■ **WORK ITEM**: Go to the line containing "a step, the" in the records below and print it and every following line exactly, on through the line containing "be read. -/", then stop.

===============

/-- Settles O6: some row takes the word and its extra condition holds; each row's test is one on the fields. -/
theorem decodesExactlyTheLegalWords : Obligations.DecodesExactlyTheLegalWords := by
  intro w
  rw [decodes_iff_row, low16_eq_zero_iff, bits15_1_eq_zero_iff, bits27_3_eq_zero_iff, bits27_1_eq_zero_iff,
    low28_eq_zero_iff, ← isSome_spaceOf_iff, ← isSome_localSpaceOf_iff]
  simp only [rows, List.exists_mem_cons_iff, List.not_mem_nil, Row.hits, wrreg_row_iff, rdreg_row_iff, wrlog_row_iff,
    wrpos_row_iff, setbri_row_iff, setflen_row_iff, setblen_row_iff, setclr_row_iff, selftest_row_iff, rdtest_row_iff,
    ldfmap_row_iff, flashmap_row_iff, Option.isSome_map, Option.isSome_some, false_and, exists_false, or_false, and_true,
    or_and_right, or_assoc]

end Sys2Proof

namespace Sys2Proof.Machine

/-! ### What the assembler emits (30 R103, R104) -/

theorem expandPuts_wf {pos : Nat} {cs : List Char} {is : List Instr} (h : expandPuts pos cs = some is) :
    ∀ i ∈ is, i.wf = true := by
  induction cs generalizing pos is with
  | nil => cases h; simp
  | cons c cs ih =>
    simp only [expandPuts, Option.ite_none_right_eq_some, Option.map_eq_some_iff] at h
    obtain ⟨-, js, hjs, rfl⟩ := h
    exact List.forall_mem_cons.2 ⟨rfl, ih hjs⟩

theorem expandUdcdef_wf (tgt : Target) (u : Byte) (rs : List Byte) : ∀ i ∈ expandUdcdef tgt u rs, i.wf = true := by
  simp [expandUdcdef, Instr.wf]

theorem expandFmapload_wf (tw value : Nat) : ∀ i ∈ expandFmapload tw value, i.wf = true := by
  simp [expandFmapload, Instr.wf]

/-- The operands of every mnemonic fit their fields; the one condition of a command that its operand types do not carry,
WRPOS's space, is checked where the space is read. -/
theorem assembleOperands_wf {tw : Nat} {mn : Mnemonic} {ops : List Token} {is : List Instr}
    (h : assembleOperands tw mn ops = some is) : ∀ i ∈ is, i.wf = true := by
  unfold assembleOperands at h
  split at h
  all_goals
    simp only [Option.bind_eq_bind, Option.bind_eq_some_iff, Option.pure_def, Option.some.injEq,
      Option.map_eq_some_iff, Option.filter_eq_some_iff, reduceCtorEq] at h
  case h_15 =>
    obtain ⟨pos, -, h⟩ := h
    exact expandPuts_wf h
  case h_16 =>
    obtain ⟨tgt, -, u, -, rs, -, rfl⟩ := h
    exact expandUdcdef_wf tgt u rs
  case h_17 =>
    obtain ⟨value, -, rfl⟩ := h
    exact expandFmapload_wf tw value
  all_goals grind [Instr.wf, Space.isLocal]

theorem assembleLine_wf {tw : Nat} {line : List Char} {is : List Instr} (h : assembleLine tw line = .ok is) :
    ∀ i ∈ is, i.wf = true := by
  unfold assembleLine at h
  split at h
  · cases h
  · cases h
    simp
  · split at h
    · cases h
    · cases h
    · split at h
      · rename_i hops
        cases h
        exact assembleOperands_wf hops
      · cases h
  · cases h
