-- ==== Sys2Proof/Machine/Fleet.lean ====
section
/-! DEFINITION. Several independent instances (`60_exceptions.md` R190): a list of states, one of which steps at a time. -/

namespace Sys2Proof.Machine

/-- One step of instance `k` of a fleet; the other instances are not touched (R190). -/
def stepInstance (k : Nat) (fleet : List State) : Host.Outcome (List State) Fault Refusal :=
  match fleet[k]? with
  | none => .refused .noSuchInstance
  | some s => andThen (step s) fun t => .next (fleet.set k t)

end Sys2Proof.Machine
end

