-- ==== Sys2Proof/Machine/Flags.lean ====
section
/-! DEFINITION. The block's one status flag and the three conceptual states, all derived from state (`10_state.md` R21,
`90_conflicts.md` C5). No rule depends on the three names. -/

namespace Sys2Proof.Machine

/-- `noise_open`: true exactly when `NOISE = open(q)` (R21). -/
def noiseOpen (s : State) : Bool :=
  match s.noise with
  | .closed => false
  | .opened _ => true

/-- `AwaitingBytes`: a step on the present `BUF` returns NEED_MORE (R21, R25 (d)). -/
def awaitingBytes (s : State) : Bool := (decode s.buf).waits

/-- `HaveCandidateFrame`: inside a step, the header is there, `len(BUF) >= 3` (R21). -/
def haveCandidateFrame (s : State) : Bool := decide (3 ≤ s.buf.length)

/-- `NoiseActive` is `noise_open` (R21). -/
def noiseActive (s : State) : Bool := noiseOpen s

end Sys2Proof.Machine
end

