-- ==== Sys2Proof/Laws/Shapes.lean ====
section
/-! SUPPORT. The shape test (R111): when it waits, what a match says of the bytes, that a frame's wire bytes match its shape, and
that a decided test stays decided (R135). -/

namespace Sys2Proof

open Machine

/-- The fields of a resolved shape are all there to be read. -/
theorem buildFrame_of_need {sh : Shape} {b : List Byte} {len : Nat} (h : need sh.layout b = some len) :
    ∃ i, buildFrame sh b = some i := by
  have fixed : ∀ n, need (.fixed n) b = some len → n ≤ b.length := by
    intro n h
    simp only [need] at h
    split at h <;> simp_all
  have counted : ∀ co pre, need (.counted co pre) b = some len →
      ∃ c, b[co]? = some c ∧ pre + c.toNat + 2 ≤ b.length := by
    intro co pre h
    simp only [need] at h
    split at h
    · simp at h
    · rename_i c hc
      split at h
      · exact ⟨c, hc, by simpa [csumBytes] using ‹_›⟩
      · simp at h
  have payload : ∀ off n, off + n ≤ b.length → ∃ d, memRead b off n = some d := by
    intro off n hn
    exact ⟨(b.drop off).take n, by simp [memRead, hn]⟩
  have field : ∀ o, o + 1 < b.length → ∃ v, be16At b o = some v := by
    intro o ho
    have h0 : o < b.length := by omega
    exact ⟨pack b[o] b[o + 1], by simp [be16At, List.getElem?_eq_getElem ho, List.getElem?_eq_getElem h0]⟩
  have byte : ∀ o, o < b.length → ∃ v, b[o]? = some v := by
    intro o ho
    exact ⟨_, List.getElem?_eq_getElem ho⟩
  cases sh <;> simp only [Shape.layout, Shape.format, Format.layout, excLen] at h
  case fc01Req | fc02Req | fc03Req | fc04Req | fc15Rsp | fc16Rsp | fc05Req | fc06Req | fc06Rsp =>
    have := fixed _ h
    obtain ⟨u, hu⟩ := byte 0 (by omega)
    obtain ⟨x, hx⟩ := field 2 (by omega)
    obtain ⟨y, hy⟩ := field 4 (by omega)
    simp [buildFrame, readAQ, readAD, hu, hx, hy]
  case fc05Rsp =>
    have := fixed _ h
    obtain ⟨u, hu⟩ := byte 0 (by omega)
    obtain ⟨x, hx⟩ := field 2 (by omega)
    simp [buildFrame, readA, hu, hx]
  case fc01Rsp | fc02Rsp | fc03Rsp | fc04Rsp | fc23Rsp =>
    obtain ⟨c, hc, hl⟩ := counted _ _ h
    obtain ⟨u, hu⟩ := byte 0 (by omega)
    obtain ⟨d, hd⟩ := payload 3 c.toNat (by omega)
    simp [buildFrame, readV3, hu, hc, hd]
  case fc15Req | fc16Req =>
    obtain ⟨c, hc, hl⟩ := counted _ _ h
    obtain ⟨u, hu⟩ := byte 0 (by omega)
    obtain ⟨x, hx⟩ := field 2 (by omega)
    obtain ⟨y, hy⟩ := field 4 (by omega)
    obtain ⟨d, hd⟩ := payload 7 c.toNat (by omega)
    simp [buildFrame, readV7, hu, hx, hy, hc, hd]
  case fc23Req =>
    obtain ⟨c, hc, hl⟩ := counted _ _ h
    obtain ⟨u, hu⟩ := byte 0 (by omega)
    obtain ⟨x, hx⟩ := field 2 (by omega)
    obtain ⟨y, hy⟩ := field 4 (by omega)
    obtain ⟨z, hz⟩ := field 6 (by omega)
    obtain ⟨w, hw⟩ := field 8 (by omega)
    obtain ⟨d, hd⟩ := payload 11 c.toNat (by omega)
    simp [buildFrame, readV11, hu, hx, hy, hz, hw, hc, hd]
  case exc =>
    have := fixed _ h
    obtain ⟨u, hu⟩ := byte 0 (by omega)
    obtain ⟨f, hf⟩ := byte 1 (by omega)
    obtain ⟨c, hc⟩ := byte 2 (by omega)
    simp [buildFrame, readE5, hu, hf, hc]

/-- A shape test waits exactly when its length is not there; it never waits for want of a field. -/
theorem tryShape_insufficient_iff {sh : Shape} {b : List Byte} :
    tryShape sh b = .insufficient ↔ need sh.layout b = none := by
  unfold tryShape
  cases h : need sh.layout b with
  | none => simp
  | some len =>
    obtain ⟨i, hi⟩ := buildFrame_of_need h
    by_cases hc : crcMatches b len = true <;> simp [hc, hi]

/-- A shape test matches exactly when the length is there and the checksum fits (R57, R111). -/
theorem tryShape_matched_iff {sh : Shape} {b : List Byte} {len : Nat} {i : Instr} :
    tryShape sh b = .matched len i ↔
      need sh.layout b = some len ∧ crcMatches b len = true ∧ buildFrame sh b = some i := by
  unfold tryShape
  cases h : need sh.layout b with
  | none => simp
  | some n =>
    obtain ⟨j, hj⟩ := buildFrame_of_need h
    by_cases hc : crcMatches b n = true
    · simp only [hc, if_true, hj, Attempt.matched.injEq, Option.some.injEq]
      constructor
      · rintro ⟨rfl, rfl⟩; exact ⟨rfl, hc, rfl⟩
      · rintro ⟨rfl, -, rfl⟩; exact ⟨rfl, rfl⟩
    · simp only [hc, Option.some.injEq]
      constructor
      · intro h; simp at h
      · rintro ⟨rfl, h, -⟩; exact absurd h hc

/-- A shape test mismatches exactly when the length is there and the checksum does not fit (R111). -/
theorem tryShape_mismatch_iff {sh : Shape} {b : List Byte} :
    tryShape sh b = .mismatch ↔ ∃ len, need sh.layout b = some len ∧ crcMatches b len = false := by
  unfold tryShape
  cases h : need sh.layout b with
  | none => simp
  | some n =>
    obtain ⟨j, hj⟩ := buildFrame_of_need h
    by_cases hc : crcMatches b n = true <;> simp [hc, hj]

/-- A decided shape test stays as it is when bytes are added (R135). -/
theorem tryShape_append {sh : Shape} {b : List Byte} (h : tryShape sh b ≠ .insufficient) (y : List Byte) :
    tryShape sh (b ++ y) = tryShape sh b := by
  cases ht : tryShape sh b with
  | insufficient => exact absurd ht h
  | mismatch =>
    obtain ⟨len, hn, hc⟩ := tryShape_mismatch_iff.mp ht
    have := need_bounds hn
    exact tryShape_mismatch_iff.mpr ⟨len, need_append hn y, by rw [crcMatches_append (need_le hn) (by omega), hc]⟩
  | matched len i =>
    obtain ⟨hn, hc, hi⟩ := tryShape_matched_iff.mp ht
    have := need_bounds hn
    exact tryShape_matched_iff.mpr
      ⟨need_append hn y, by rw [crcMatches_append (need_le hn) (by omega), hc], buildFrame_append hi y⟩

/-- What a match says: the instruction is a well-formed one of the shape, and the bytes begin with its wire bytes. -/
theorem tryShape_matched {sh : Shape} {b : List Byte} {fc : Byte} {len : Nat} {i : Instr} (h1 : b[1]? = some fc)
    (hf : sh.selectedBy fc = true) (h : tryShape sh b = .matched len i) :
    i.shape? = some sh ∧ i.wf = true ∧
      ∃ body r, bodyOf i = some body ∧ b = frame body ++ r ∧ len = body.length + 2 := by
  obtain ⟨hn, hc, hi⟩ := tryShape_matched_iff.mp h
  obtain ⟨hs, hw, body, r, hb, rfl⟩ := buildFrame_eq_some h1 hf hi
  rw [need_body hs hw hb] at hn
  split at hn
  · simp only [Option.some.injEq] at hn
    subst hn
    obtain ⟨r', rfl⟩ := crcMatches_body.mp hc
    exact ⟨hs, hw, body, r', hb, by simp [frame], rfl⟩
  · simp at hn

/-- The wire bytes of a well-formed frame match its shape, whatever follows them. -/
theorem tryShape_frame {i : Instr} {sh : Shape} {body : List Byte} (hs : i.shape? = some sh) (hw : i.wf = true)
    (hb : bodyOf i = some body) (r : List Byte) : tryShape sh (frame body ++ r) = .matched (body.length + 2) i := by
  refine tryShape_matched_iff.mpr ⟨?_, crcMatches_frame body r, ?_⟩
  · rw [frame, List.append_assoc, need_body hs hw hb]; simp
  · rw [frame, List.append_assoc]; exact buildFrame_body hs hw hb _

/-- The shapes a lookup gives are those the code selects, and the request is the one tried before the response (R90). -/
theorem lookup_selects {fc : Byte} {req rsp : Shape} (h : lookup fc = some (req, rsp)) :
    req.selectedBy fc = true ∧ rsp.selectedBy fc = true ∧ rsp.requestOf = some req ∧ req.requestOf = none := by
  unfold lookup at h
  repeat' split at h
  all_goals first
    | (simp only [Option.some.injEq, Prod.mk.injEq] at h; obtain ⟨rfl, rfl⟩ := h; subst fc; decide)
    | simp at h

end Sys2Proof
end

===============

■ **OUTPUT BELOW**:
/-- `HaveCandidateFrame`: inside a step, the header is there, `len(BUF) >= 3` (R21). -/
def haveCandidateFrame (s : State) : Bool := decide (3 ≤ s.buf.length)

/-- `NoiseActive` is `noise_open` (R21). -/
def noiseActive (s : State) : Bool := noiseOpen s

end Sys2Proof.Machine
end

-- ==== Sys2Proof/Laws/Shapes.lean ====
section
/-! SUPPORT. The shape test (R111): when it waits, what a match says of the bytes, that a frame's wire bytes match its shape, and
that a decided test stays decided (R135). -/

namespace Sys2Proof

open Machine

/-- The fields of a resolved shape are all there to be read. -/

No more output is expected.